Andrea Madotto, Zihan Liu, Zhaojiang Lin, Pascale Fung
Center for Artificial Intelligence Research (CAiRE)
The Hong Kong University of Science and Technology
amadotto@connect.ust.hk
Abstract

Task-oriented dialogue systems use four connected modules, namely, Natural Language Understanding (NLU), a Dialogue State Tracking (DST), Dialogue Policy (DP) and Natural Language Generation (NLG). A research challenge is to learn each module with the least amount of samples (i.e., few-shots) given the high cost related to the data collection. The most common and effective technique to solve this problem is transfer learning, where large language models, either pre-trained on text or task-specific data, are fine-tuned on the few samples. These methods require fine-tuning steps and a set of parameters for each task. Differently, language models, such as GPT-2 Radford et al. (2019) and GPT-3 Brown et al. (2020), allow few-shot learning by priming the model with few examples. In this paper, we evaluate the priming few-shot ability of language models in the NLU, DST, DP and NLG tasks. Importantly, we highlight the current limitations of this approach, and we discuss the possible implication to future work.

Acknowledgments

I would like to thanks Jason Wu for providing an easy to use code in ToD-BERT and for clarification about the code and tasks, Baolin Peng for the easy to use repository FewShotNLG and for providing help with the scorer, and Sumanth Dathathri for the discussion and insight about the limitation of the LM priming few-shots.

1 Introduction

Modularized task-oriented dialogues systems are the core of the current smart speaker generation (e.g., Alexa, Siri etc.). The main modules of such systems are Natural Language Understanding (NLU), Dialogue State Tracking (DST), Dialogue Policy (DP) and Natural Language Generation (NLG), each of which is trained separately using supervised and/or reinforcement learning. Thus a data collection process is required, which for some of the tasks can be laborious and expensive. For example, dialogue policy annotation has to be done by an expert, better by a professional linguist. Therefore, having a model that requires only few samples to actually perform well in the tasks is essential.

Refer to caption
Figure 1: Language model priming for few-shot intent recognition. Image inspired by OpenAI GPT-3 Brown et al. (2020). Few examples are provided along with the sample to be predicted as the prefix to the language model.
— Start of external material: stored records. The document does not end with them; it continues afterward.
-- ==== Sys2Proof/Proofs/HostRequests.lean ====
section
/-! PROOFS. The mailbox, frames that read back, Class X pages and the warm reset (R413, R514, R530, R533, R534). -/
namespace Sys2Proof.Machine
open Sys2Proof

/-! ### Frames (R533) -/

theorem crcBit_lt {c : Nat} (h : c < 2 ^ 32) : crcBit c < 2 ^ 32 := by
  have hs : c >>> 1 < 2 ^ 32 := by
    rw [Nat.shiftRight_eq_div_pow]
    omega
  unfold crcBit
  split
  · exact Nat.xor_lt_two_pow hs (by omega)
  · exact hs

theorem crcByte_lt {c : Nat} (h : c < 2 ^ 32) (b : Byte) :
    crcBit (crcBit (crcBit (crcBit (crcBit (crcBit (crcBit (crcBit (c ^^^ b.toNat)))))))) < 2 ^ 32 := by
  have hb := b.isLt
  exact crcBit_lt (crcBit_lt (crcBit_lt (crcBit_lt (crcBit_lt (crcBit_lt (crcBit_lt (crcBit_lt (Nat.xor_lt_two_pow h (by omega)))))))))

theorem crc32_lt (bs : List Byte) : crc32 bs < 2 ^ 32 := by
  have hfold (c : Nat) (h : c < 2 ^ 32) : bs.foldl (fun c b =>
      crcBit (crcBit (crcBit (crcBit (crcBit (crcBit (crcBit (crcBit (c ^^^ b.toNat))))))))) c < 2 ^ 32 := by
    induction bs generalizing c with
    | nil => exact h
    | cons b bs ih => exact ih _ (crcByte_lt h b)
  exact Nat.xor_lt_two_pow (hfold _ (by omega)) (by omega)

/-- The twelve bytes of a frame before its check. -/
def blpHead (ty session tag : Nat) (body : List Byte) : List Byte :=
  ascii "BX" ++ [1#8] ++ leBytes 1 ty ++ leBytes 2 session ++ leBytes 2 body.length ++ leBytes 4 tag

theorem blpHead_length (ty session tag : Nat) (body : List Byte) : (blpHead ty session tag body).length = 12 := by
  simp only [blpHead, List.length_append, leBytes_length, List.length_cons, List.length_nil]
  rfl

theorem blpFrame_eq (ty session tag : Nat) (body : List Byte) : blpFrame ty session tag body =
    blpHead ty session tag body ++ leBytes 4 (crc32 (blpHead ty session tag body ++ leBytes 4 0 ++ body)) ++ body := rfl

theorem blpFrame_length (ty session tag : Nat) (body : List Byte) : (blpFrame ty session tag body).length = 16 + body.length := by
  rw [blpFrame_eq, List.length_append, List.length_append, blpHead_length, leBytes_length]

theorem blpHead_assoc (ty session tag : Nat) (body : List Byte) : blpHead ty session tag body =
    (ascii "BX" ++ [1#8]) ++ (leBytes 1 ty ++ (leBytes 2 session ++ (leBytes 2 body.length ++ leBytes 4 tag))) := by
  simp only [blpHead, List.append_assoc]

theorem blpMark_length : (ascii "BX" ++ [1#8] : List Byte).length = 3 := rfl

theorem blpHead_mark (ty session tag : Nat) (body : List Byte) :
    (blpHead ty session tag body).take 2 = ascii "BX" ∧ fieldAt (blpHead ty session tag body) 2 1 = 1 := by
  rw [blpHead_assoc, fieldAt_append_left _ (by rw [blpMark_length])]
  exact ⟨rfl, rfl⟩

theorem blpHead_fields (ty session tag : Nat) (body : List Byte) :
    fieldAt (blpHead ty session tag body) 3 1 = ty % 256 ∧ fieldAt (blpHead ty session tag body) 4 2 = session % 2 ^ 16 ∧
    fieldAt (blpHead ty session tag body) 6 2 = body.length % 2 ^ 16 ∧ fieldAt (blpHead ty session tag body) 8 4 = tag % 2 ^ 32 := by
  have hskip (ys : List Byte) (o n : Nat) (h : 3 ≤ o) : fieldAt ((ascii "BX" ++ [1#8]) ++ ys) o n = fieldAt ys (o - 3) n :=
    fieldAt_append_right ys n h
  rw [blpHead_assoc, hskip _ 3 1 (by omega), hskip _ 4 2 (by omega), hskip _ 6 2 (by omega), hskip _ 8 4 (by omega)]
  refine ⟨fieldAt_leBytes_append _ _ _, ?_, ?_, ?_⟩
  · rw [fieldAt_skip_leBytes _ _ _ (by omega)]
    exact fieldAt_leBytes_append _ _ _
  · rw [fieldAt_skip_leBytes _ _ _ (by omega), fieldAt_skip_leBytes _ _ _ (by omega)]
    exact fieldAt_leBytes_append _ _ _
  · rw [fieldAt_skip_leBytes _ _ _ (by omega), fieldAt_skip_leBytes _ _ _ (by omega), fieldAt_skip_leBytes _ _ _ (by omega)]
    exact fieldAt_leBytes _ _

/-- A frame reads back as it was built. -/
theorem readMsg_blpFrame {ty session tag : Nat} {body : List Byte} (hty : ty < 256) (hs : session < 2 ^ 16) (ht : tag < 2 ^ 32)
    (hb : body.length < 2 ^ 16) : readMsg (blpFrame ty session tag body) = some ⟨ty, session, tag, body⟩ := by
  have hlen := blpHead_length ty session tag body
  obtain ⟨hmark, hver⟩ := blpHead_mark ty session tag body
  obtain ⟨hfty, hfs, hfl, hft⟩ := blpHead_fields ty session tag body
  have hcrc := crc32_lt (blpHead ty session tag body ++ leBytes 4 0 ++ body)
  have htotal := blpFrame_length ty session tag body
  rw [blpFrame_eq] at htotal ⊢
  generalize hh : blpHead ty session tag body = head at *
  generalize hc : crc32 (head ++ leBytes 4 0 ++ body) = c at *
  have hleft (o n : Nat) (h : o + n ≤ 12) : fieldAt (head ++ leBytes 4 c ++ body) o n = fieldAt head o n := by
    rw [List.append_assoc, fieldAt_append_left _ (by omega)]
  have hcheck : fieldAt (head ++ leBytes 4 c ++ body) 12 4 = c := by
    rw [List.append_assoc, fieldAt_append_right _ 4 (by omega), hlen, fieldAt_leBytes_append]
    omega
  have htake : (head ++ leBytes 4 c ++ body).take 12 = head := by
    rw [List.append_assoc, List.take_left' hlen]
  have hdrop : (head ++ leBytes 4 c ++ body).drop 16 = body :=
    List.drop_left' (by rw [List.length_append, hlen, leBytes_length])
  have htake2 : (head ++ leBytes 4 c ++ body).take 2 = ascii "BX" := by
    rw [List.append_assoc, List.take_append_of_le_length (by omega), hmark]
  rw [readMsg, if_pos]
  · rw [hleft 3 1 (by omega), hleft 4 2 (by omega), hleft 8 4 (by omega), hdrop, hfty, hfs, hft, Nat.mod_eq_of_lt hty, Nat.mod_eq_of_lt hs,
      Nat.mod_eq_of_lt ht]
  · refine ⟨by omega, htake2, (hleft 2 1 (by omega)).trans hver, ?_, ?_⟩
    · rw [hleft 6 2 (by omega), hfl]
      omega
    · rw [hcheck, htake, hdrop, hc]

/-! ### Operation records (R534, R535) -/

theorem runOps_stopped (w : OdFrom) (limit : Nat) (r : OpRec) (rest : List OpRec) (out : List Byte) (wait : Option Nat) (s : State) :
    runOps w limit (r :: rest) true out wait s = runOps w limit rest true (out ++ r.reply 12 []) wait s := by
  rw [runOps, if_pos rfl]
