-- ==== Sys2Proof/Proofs/KeeperRequests.lean ====
section
/-! PROOFS. The Keeper's requests (R545, R546, R552 to R554, R558, R563 to R565, R567 to R570, R572). -/
namespace Sys2Proof.Machine
open Sys2Proof

section
variable {s : State} {r : OdRoute} {c : Instr} {p : Nat} {rep : Reply}

/-! ### A request and its permission (R535, R572) -/

/-- A request of the route's session 0 answers a status without a body. -/
def State.say (t : State) (r : OdRoute) (st : Nat) : State := t.emit (.odReply r 0 st [])

/-- A refused request: the fault, and the response that carries its code. -/
def State.sayNo (t : State) (r : OdRoute) (index code : Nat) : State :=
  (t.raise { code := code, unit := OdRoute.num r, detail := index }).emit (.odReply r 0 9 (leBytes 2 code))

theorem Reply.send_ok {st : Nat} (t : State) (h : st ≠ 9) : (Reply.mk st 0 t).send r 0 = t.say r st := by
  unfold Reply.send
  rw [if_neg h]
  rfl

theorem State.refuse_send (t : State) (index code : Nat) : (t.refuse r index code).send r 0 = t.sayNo r index code := rfl

theorem answers_denied (hr : s.ready = true) (hp : s.permits r p = false) (h : exec c s = reqDone s r (s.secured r p rep)) :
    Answers c s (s.say r 2) := by
  refine answers_congr (answers_whenReady h hr) ?_
  rw [State.secured, if_neg (by rw [hp]; exact Bool.false_ne_true), Reply.send_ok s (by omega)]

theorem answers_permitted (hr : s.ready = true) (hp : s.permits r p = true) (h : exec c s = reqDone s r (s.secured r p rep)) :
    Answers c s (rep.send r 0) := by
  refine answers_congr (answers_whenReady h hr) ?_
  rw [State.secured, if_pos hp]

theorem answers_rep {rep' : Reply} {t : State} (hr : s.ready = true) (hp : s.permits r p = true) (h : exec c s = reqDone s r (s.secured r p rep))
    (hrep : rep = rep') (ht : rep'.send r 0 = t) : Answers c s t :=
  answers_congr (answers_permitted hr hp h) ((congrArg (fun x : Reply => x.send r 0) hrep).trans ht)

theorem answers_status {st : Nat} {t : State} (hr : s.ready = true) (hp : s.permits r p = true) (h : exec c s = reqDone s r (s.secured r p rep))
    (hrep : rep = Reply.mk st 0 t) (hst : st ≠ 9) : Answers c s (t.say r st) :=
  answers_rep hr hp h hrep (Reply.send_ok t hst)

end

/-! ### Fuses (R545, R546, R553, R572) -/

section
variable {s : State} {r : OdRoute}

theorem keyHash_length_le (k : List Byte) : (keyHash k).length ≤ 32 := List.length_take_le 32 _

/-- A verified write burns every bit of a hash. -/
theorem zipWith_and_ones {l : List Byte} {n : Nat} (h : l.length ≤ n) : List.zipWith (· &&& ·) l (copies n 0xFF#8) = l := by
  refine List.ext_getElem (by simp [copies, h]) (fun i h1 h2 => ?_)
  rw [List.getElem_zipWith]
  simp only [copies, List.getElem_replicate]
  exact BitVec.and_allOnes

theorem State.fuseDone_ok (t : State) (index : Nat) : (t.fuseDone r index true).send r 0 = t.say r 0 := Reply.send_ok t (by omega)

theorem State.fuseDone_bad (t : State) (index : Nat) : (t.fuseDone r index false).send r 0 = t.sayNo r index fltKprFuse := rfl

theorem State.sayNo_head (t : State) (index code : Nat) : (t.sayNo r index code).out.head? = some (.odReply r 0 9 (leBytes 2 code)) := rfl
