-- ==== Sys2Proof/Machine/Dispatch.lean ====
section
/-! DEFINITION. The dispatch: one arm per constructor of `Instr`. -/

namespace Sys2Proof.Machine

def exec (i : Instr) (s : State) : Host.Outcome State Fault Refusal :=
  match i with
  -- the RLE Decoder's tokens and operations
  | .lit00 v => Sys2Proof.Machine.execLit00 v s
  | .lit01 v => Sys2Proof.Machine.execLit01 v s
  | .lit10 v => Sys2Proof.Machine.execLit10 v s
  | .litC0 => Sys2Proof.Machine.execLitC0 s
  | .run n v => Sys2Proof.Machine.execRun n v s
  | .runRep => Sys2Proof.Machine.execRunRep s
  | .rleOpen => Sys2Proof.Machine.execRleOpen s
  | .rleClose => Sys2Proof.Machine.execRleClose s
  -- the Header Parser
  | .hdr => Sys2Proof.Machine.execHdr s
  | .hdrLen => Sys2Proof.Machine.execHdrLen s
  | .hdrUnpack => Sys2Proof.Machine.execHdrUnpack s
  | .hdrCheck => Sys2Proof.Machine.execHdrCheck s
  -- the Palette Quantizer
  | .palQ v => Sys2Proof.Machine.execPalQ v s
  | .palClose => Sys2Proof.Machine.execPalClose s
  -- HOST's moves
  | .start => Sys2Proof.Machine.execStart s
  | .clear => Sys2Proof.Machine.execClear s
  | .writeLen n => Sys2Proof.Machine.execWriteLen n s
  | .writeRaw a b => Sys2Proof.Machine.execWriteRaw a b s
  | .readStatus => Sys2Proof.Machine.execReadStatus s
  | .readHdr => Sys2Proof.Machine.execReadHdr s
  | .readPix a => Sys2Proof.Machine.execReadPix a s
  | .readPal a => Sys2Proof.Machine.execReadPal a s
  -- the Encoder's boundary
  | .packPix j => Sys2Proof.Machine.execPackPix j s
  | .packPal k => Sys2Proof.Machine.execPackPal k s

end Sys2Proof.Machine
end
The most successful approach in few-shot learning for task-oriented dialogue systems is notably transfer learning, where a large model is firstly pre-trained on a large corpus to be then fine-tuned on specific tasks. For task-oriented dialogue systems,  Wu et al. (2020) proposed TOD-BERT a large pre-trained model which can achieve better performance than BERT Devlin et al. (2019) in few-shots NLU, DST and DP. Liu et al. (2020) proposed a two-step classification for few-shot slot-filling, a key task for the NLU module. Similarly, Peng et al. (2020b) introduced a benchmark for few-shot NLG and a pre-trained language model (SC-GPT) specialized for the task. Further, a template rewriting schema based on T5 Raffel et al. (2019) was developed by Kale and Rastogi (2020) for few-shot NLG in two well-known datasets. Peng et al. (2020a) proposed a pre-trained language model (LM) for end-to-end pipe-lined task-oriented dialogue systems. In their experiments, they showed promising few-shot learning performance in MWoZ Budzianowski et al. (2018). Finally, several meta-learning approaches have been proposed for DP Xu et al. (2020), NLG/ACT Mi et al. (2019), pipelined end-to-end models Qian and Yu (2019) and personalized dialogue systems Madotto et al. (2019).

For performing few-shot learning, existing methods require a set of task-specific parameters since the model is fine-tuned with few samples. Differently, in this paper, we perform few-shot learning by priming LMs with few-examples Radford et al. (2019); Brown et al. (2020). In this setting, no parameters are updated, thus allowing a single model to perform multiple tasks at the same time. In this paper, we evaluate the few-shot ability of LM priming on the four task-oriented tasks previously mentioned (i.e., NLU, DST, DP, and NLG). Currently, GPT-3 Brown et al. (2020) is not available to the public; thus we experiment on different sizes GPT-2 Radford et al. (2019) models such as SMALL (117M), LARGE (762M), and XL (1.54B). All the experiments are run on a single NVIDIA 1080Ti GPU.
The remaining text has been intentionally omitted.